Fede e scienza
Eleonora Porcu e la vera laicità…
di Gianni Mussini
In certi contesti l’essere “cattolico” ti tappa la bocca sul nascere: non hai diritto di argomentare perché le tue osservazioni sono fondate sul catechismo, non sulla ragione e sulla scienza. Eppure Copernico, Mendel, Lejeune e tantissimi altri erano cattolici; Eulero e Keplero, per citarne solo due. La fede non è mai un ostacolo alla scienza, anzi, la arricchisce di sfumature e profondità.
«Difendere il destino degli embrioni non può essere semplicemente compito o fissazione dei cattolici, non è meramente materia di fede religiosa. È problema che tocca tutti, laici, atei, semplicemente uomini. Non c’ è bisogno di credere che l’embrione abbia un’anima».

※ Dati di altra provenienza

/-- The block with every domain on, no transition in progress, in mode `m`. -/
def rigIn (m : Nat) : State :=
  let s := ((State.reset.setReg PWR_DOMSTAT 0x555555#32).setFlag SYS_MODE_BUSY false).setFld SYS_MODE_CUR m
  { s with trans := none }
/-- The block in PREOP. -/
abbrev rig : State := rigIn modePREOP
/-- A copy of frame 0 in class 7. -/
def aCopy : Copy := ⟨0, 0, 0, 0, 0, 0, 0, 0, 1, 7, false, false, none, false, 0, none, false, false, false, 0, false, 0, 0, 2, 1, 0, 0, false, false⟩
/-- A 64-byte group-addressed frame with a good FCS. -/
def rxFrame : List Byte := withFcs (List.replicate 6 3 ++ List.replicate 6 2 ++ [8, 0] ++ List.replicate 46 1)
/-- Port 1 ready to receive. -/
def rxPort : State :=
  (((rig.setFlag (MAC_STAT_LINK 1) true).setFlag (MAC_CTRL_RXEN 1) true).setFld (MAC_MAXLEN_MAXLEN 1) 1518).setMac 1 { MacSt.reset with ring := 64, ringFree := 64 }
/-- Engine 2 running with thread 1 in an item. -/
def engRig : State := (rig.setFlag (ENG_CTRL_RUN 2) true).setThr 2 1 { Thr.reset with run := true, regs := [(1, 7), (2, 0xFFFFFFFE)], pc := 4 }
/-- Engine 2 running, thread 1 about to execute `w`. -/
def isaRig (w : Word) : State :=
  ((rig.setFlag (ENG_CTRL_RUN 2) true).setEng 2 { EngSt.reset with imem := [(4, w)], dmem := [(8, 0xF0#8), (11, 1#8)] }).setThr 2 1 { Thr.reset with run := true, regs := [(1, 8), (2, 0xFFFFFFFE), (3, 131068)], pc := 4 }
/-- Of an encoding: a thread that fetches it. -/
def witAlu (r : Nat × Nat) : Bool :=
  let w := w32 (r.1 * 2 ^ 26 + 0x851000 + r.2)
  (isaRig w).fetches 2 1 w && bits w 31 26 == r.1 && bits w 5 0 == r.2
def witImm (op : Nat) : Bool :=
  let w := w32 (op * 2 ^ 26 + 0x81FFFF)
  (isaRig w).fetches 2 1 w && bits w 31 26 == op
def witLoad (r : Nat × Nat) : Bool :=
  let w := w32 (r.1 * 2 ^ 26 + 0x830000)
  let x := ((isaRig w).thr 2 1).tickLoads
  (isaRig w).fetches 2 1 w && bits w 31 26 == r.1 && x.addr w % r.2 == 0 && decide (x.addr w ≤ 131071)
def witStore (r : Nat × Nat) : Bool := witLoad r
def witAtom (fn : Nat) : Bool :=
  let w := w32 (3 * 2 ^ 26 + 0x831000 + fn)
  let a := (((isaRig w).thr 2 1).tickLoads.g (bits w 20 16)).toNat
  (isaRig w).fetches 2 1 w && bits w 31 26 == 3 && bits w 5 0 == fn && a % 4 == 0 && decide (a ≤ 131071)
def witPortIn (r : Nat × Nat) : Bool :=
  let w := w32 (r.1 * 2 ^ 26 + 0x400200)
  let s := isaRig w
  let s0 := s.setThr 2 1 (s.thr 2 1).tickLoads
  let r1 := s0.portRead 2 1 ((s0.thr 2 1).addr w) r.2 false
  s.fetches 2 1 w && bits w 31 26 == r.1 && decide ((s0.thr 2 1).addr w ≤ 4095) && r1.2.isSome && (r1.1.thr 2 1).run && (r1.1.thr 2 1).rep.isNone
def witPortOut (r : Nat × Nat) : Bool :=
  let w := w32 (r.1 * 2 ^ 26 + 0x400200)
  let s := isaRig w
  let s0 := s.setThr 2 1 (s.thr 2 1).tickLoads
  let r1 := s0.portWrite 2 1 ((s0.thr 2 1).addr w) r.2 ((s0.thr 2 1).g (bits w 25 21)) false
  s.fetches 2 1 w && bits w 31 26 == r.1 && decide ((s0.thr 2 1).addr w ≤ 4095) && r1.2 && (r1.1.thr 2 1).run && (r1.1.thr 2 1).rep.isNone
/-- Each way of a branch: ra 0, ra not 0, backwards to index 0. -/
def witBranch (op : Nat) : Bool :=
  [0x00000, 0x1FFFB, 0x10007].all (fun k =>
    let w := w32 (op * 2 ^ 26 + k)
    let q : Int := (((isaRig w).thr 2 1).tickLoads).pc + 1 + simm w
    (isaRig w).fetches 2 1 w && bits w 31 26 == op && decide (0 ≤ q) && decide (q < 16384))
/-- CAN controller 1 takes part on an idle bus. -/
def canRig : State := ((rig.setFlag (CAN_CTRL_INIT 1) false).setFlag (CAN_STAT_INITACK 1) false).setFlag (CAN_STAT_IDLE 1) true
/-- A transmit attempt of a reference. -/
def canTx0 : CanTx := ⟨none, ⟨0x40000#32, 2#32, [0x100#32]⟩, 5, 0, 0, false, false, false, []⟩
/-- An instance with a loss count, acyclic. -/
def instRig : InstSt := ⟨⟨0x0101, 3, none, 0, 0, 31250, 0, 1, 0, 3, false, 0, 0, [], [], [], []⟩, 0, 0, 2, [], 1, 2, 0, 0, 0⟩
/-- Cell 3 runs and stands at the instruction `w`. -/
def nutRig (w : Nat) : State := (rig.setFlag (NUT_CTRL_EN 3) true).setReg (NUT_PROG 3 0) (w32 w)
/-- Cell 3 with the instruction `w` in progress, stalled or not. -/
def nutBusy (w : Nat) (stall : Bool) : State := (nutRig w).setNut 3 { NutSt.reset with ip := some (w, false, stall) }
/-- Cardamom on, context 5 enabled. -/
def loopRig : State := (rig.setFlag LOOP_CTRL_EN true).setFlag (LOOP_CTX_CTRL_EN 5) true
/-- The environment of an evaluation of context 5 whose coefficient word `i` is `w` for each pair of the list. -/
def envOf (l : List (Nat × Nat)) : LEnv := ({ s := l.foldl (fun s e => s.setMem32 (coefMem (LOOP_COEF 5 e.1) 0) e.2) loopRig, k := 5, ins := [], raws := [], gen := Machine.Num.zero, outs := [], fin := Machine.Num.zero, src := fun _ => 0 } : LEnv)
def wEnv (i w : Nat) : LEnv := envOf [(i, w)]
def pidEnv : LEnv := envOf [(16, 1), (17, 0x01400000), (18, 0x01400000), (22, 0x01400000), (24, 0x02400000)]
def rampEnv : LEnv := envOf [(16, 5), (17, 0x01400000), (18, 0x01400000), (19, 0x01400000), (20, 0x01400000)]
def camEnv : LEnv := let e := envOf [(16, 2), (17, 0x10000), (18, 0x12345678)]; { e with s := e.s.setMem32 (0x20900000 + 4 * 0x123) 0x01400000 }
/-- A latch of a trigger at reset, with no sources. -/
def latch0 : LoopLatch := ⟨5, 0, [], [], false⟩
/-- Saffron in RUN with bytes of its parameter block replaced from the default. -/
def safRig (l : List (Nat × Nat)) : State :=
  let b := l.foldl (fun b e => putBytes b e.1 [b8 e.2]) spbDefault
  { rig with saf := { rig.saf with base := 3, spb := some b, spbB := some b } }
/-- Both channels of Saffron see contacts `c`, pair states `p` and the discrepancy timers `t`. -/
def safSee (s : State) (c p : Nat) (t : List Nat) : State := [0, 1].foldl (fun s ch => s.setView ch ⟨c, p, t⟩) s
/-- A sound safety PDU of no payload, for a connection 7 that no block has. -/
def pduFrm : List Byte :=
  let q : List Byte := [0x10, 0, 0, 0, 0, 0, 0, 7, 0, 0, 0, 1, 0, 0, 0, 0]
  withFcs (List.replicate 12 2 ++ [b8 ((safRig []).sp 4 2 / 256), b8 ((safRig []).sp 4 2)] ++ q ++ [b8 ((crcF q).toNat / 2 ^ 24), b8 ((crcF q).toNat / 2 ^ 16), b8 ((crcF q).toNat / 2 ^ 8), b8 (crcF q).toNat] ++ List.replicate 20 0)
/-- A command with opcode `op`, payload `p` and handle `h`. -/
def fwMsg (op : Nat) (p : List Byte) (h : Nat := 0) : List Byte := padTo 64 ([0, 0, 7, 0] ++ leBytes 2 op ++ leBytes 2 p.length ++ leBytes 4 h ++ leBytes 4 0 ++ p)
/-- Firmware runs, and channel `c` holds one command. -/
def fwIn (s : State) (c : Nat) (m : List Byte) : State := { s with fw := { FwSt.reset with running := true } }.setChan c [m]
def fwRig (c : Nat) (m : List Byte) : State := fwIn rig c m
/-- An engine image of one instruction word, and a firmware image of one byte. -/
def engImg0 : List Byte :=
  leBytes 4 0x4D524549 ++ leBytes 2 0x0101 ++ [0, 0] ++ leBytes 4 4 ++ leBytes 2 1 ++ leBytes 2 0 ++ leBytes 4 0 ++ leBytes 4 0 ++ leBytes 4 (crc32 [1, 2, 3, 4]).toNat ++
    leBytes 4 0 ++ [1, 2, 3, 4]
def fwImg0 : List Byte := leBytes 4 0x4D524657 ++ leBytes 4 1 ++ leBytes 4 0 ++ leBytes 4 (crc32 [9]).toNat ++ [9]
/-- An INST_START can be served: the four buffer units are there and the image is loaded. -/
def instReady (m : List Byte) : State :=
  let s := (fwRig 2 m).setFld BUF_SWCELLS_UNITS 16
  { s with sys := { s.sys with imgs := [(0x0101, none)] } }
/-- An image of two axes on the virtual master, paced by instance 0, and a state whose buffer at the start of the software region holds it. -/
def lineImg : List Byte :=
  leBytes 2 1 ++ leBytes 2 2 ++ [0, 0, 0, 0] ++ leBytes 4 0 ++ leBytes 4 100 ++ leBytes 4 200 ++ leBytes 4 0x10000 ++ leBytes 4 0x10000 ++ leBytes 2 5 ++ leBytes 2 8 ++
    ([10, 0, 1, 0] ++ leBytes 4 0x10000 ++ leBytes 4 5 ++ [20, 0, 0, 0]) ++ ([12, 0, 0, 0] ++ leBytes 4 0x20000 ++ leBytes 4 0 ++ [22, 0, 0, 0])
def lineIn (c : Nat) (m : List Byte) : State := ((fwRig c m).setBlock 0x20800000 lineImg).setInst 0 (some instRig)
def lineAx : AxisSt := (lineAxes lineImg).headD ⟨0, 0, 0, 0#32, 0, 0, 0, 0, false, false, 0⟩
/-- A value that is there is the one `getD` takes out. -/
theorem eq_some_getD {α : Type} (o : Option α) (x : α) (h : o.isSome = true) : o = some (o.getD x) := by cases o <;> simp_all
/-- The default parameter block without its zeros at the end. -/
def spbShort : List Byte := spbDefault.take 157
/-- A fold that computes each step before the next. -/
def foldStrict (f : Word → Byte → Word) : List Byte → Word → Word
  | [], c => c
  | b :: t, c =>
    match (f c b).toNat with
    | 0 => foldStrict f t 0#32
    | n + 1 => foldStrict f t (BitVec.ofNat 32 (n + 1))
theorem foldl_strict (f : Word → Byte → Word) (l : List Byte) (c : Word) : l.foldl f c = foldStrict f l c := by
  induction l generalizing c with
  | nil => rfl
  | cons b t ih =>
    simp only [List.foldl_cons, foldStrict]
    split
    · next h => rw [ih, show f c b = 0#32 from BitVec.eq_of_toNat_eq (by simpa using h)]
    · next n h => rw [ih, show n + 1 = (f c b).toNat from h.symm, BitVec.ofNat_toNat, BitVec.setWidth_eq]
/-- Another block that breaks no rule. -/
def spbAlt : List Byte := putBytes spbShort 0x84 [9]
theorem crc_spbAlt : crcF spbAlt = 1169191921#32 := by
  unfold crcF
  rw [foldl_strict]
  decide +kernel
theorem crc_spbShort : crcF spbShort = 0x8805dd9e#32 := by
  unfold crcF
  rw [foldl_strict]
  decide +kernel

Si era negli anni appena precedenti il Referendum sulla fecondazione artificiale del 2005, voluto dai radicali per affossare la legge 40 e liberalizzare totalmente – con tale pratica – anche la manipolazione dell’embrione umano ai fini eugenetici e di sperimentazione. Il Referendum fallì dinanzi a un bene organizzato schieramento che vedeva insieme i cattolici e i cosiddetti “laici” delle diverse appartenenze politiche (di destra e di sinistra) che avevano approvato la legge convinti del principio democratico che l’individuo umano andasse tutelato sin dal concepimento: “L’embrione non è una muffa”, dichiarò l’allora presidente del Senato, Marcello Pera, di area liberale.
Nel fronte avverso, oltre alla grande stampa e a tutti i cantori di quello che Pier Paolo Pasolini aveva definito una volta per tutte come “potere reale”, c’erano anche intellettuali e scienziati di indubbio valore. Tra questi il professor Carlo Flamigni (1933-2020), docente universitario di ginecologia e ostetricia nonché presidente onorario dell’UAAR (Unione degli Atei e degli Agnostici Razionalisti) e dell’AIED (Associazione italiana per l’educazione demografica): due realtà che sin dal nome appaiono molto schierate sul piano ideologico. Ma Flamigni, oltre a una grande abilità clinica, aveva anche – da buon romagnolo – una profonda carica umana che lo rendeva simpatico anche a chi, come me, non condivideva nulla delle sue posizioni.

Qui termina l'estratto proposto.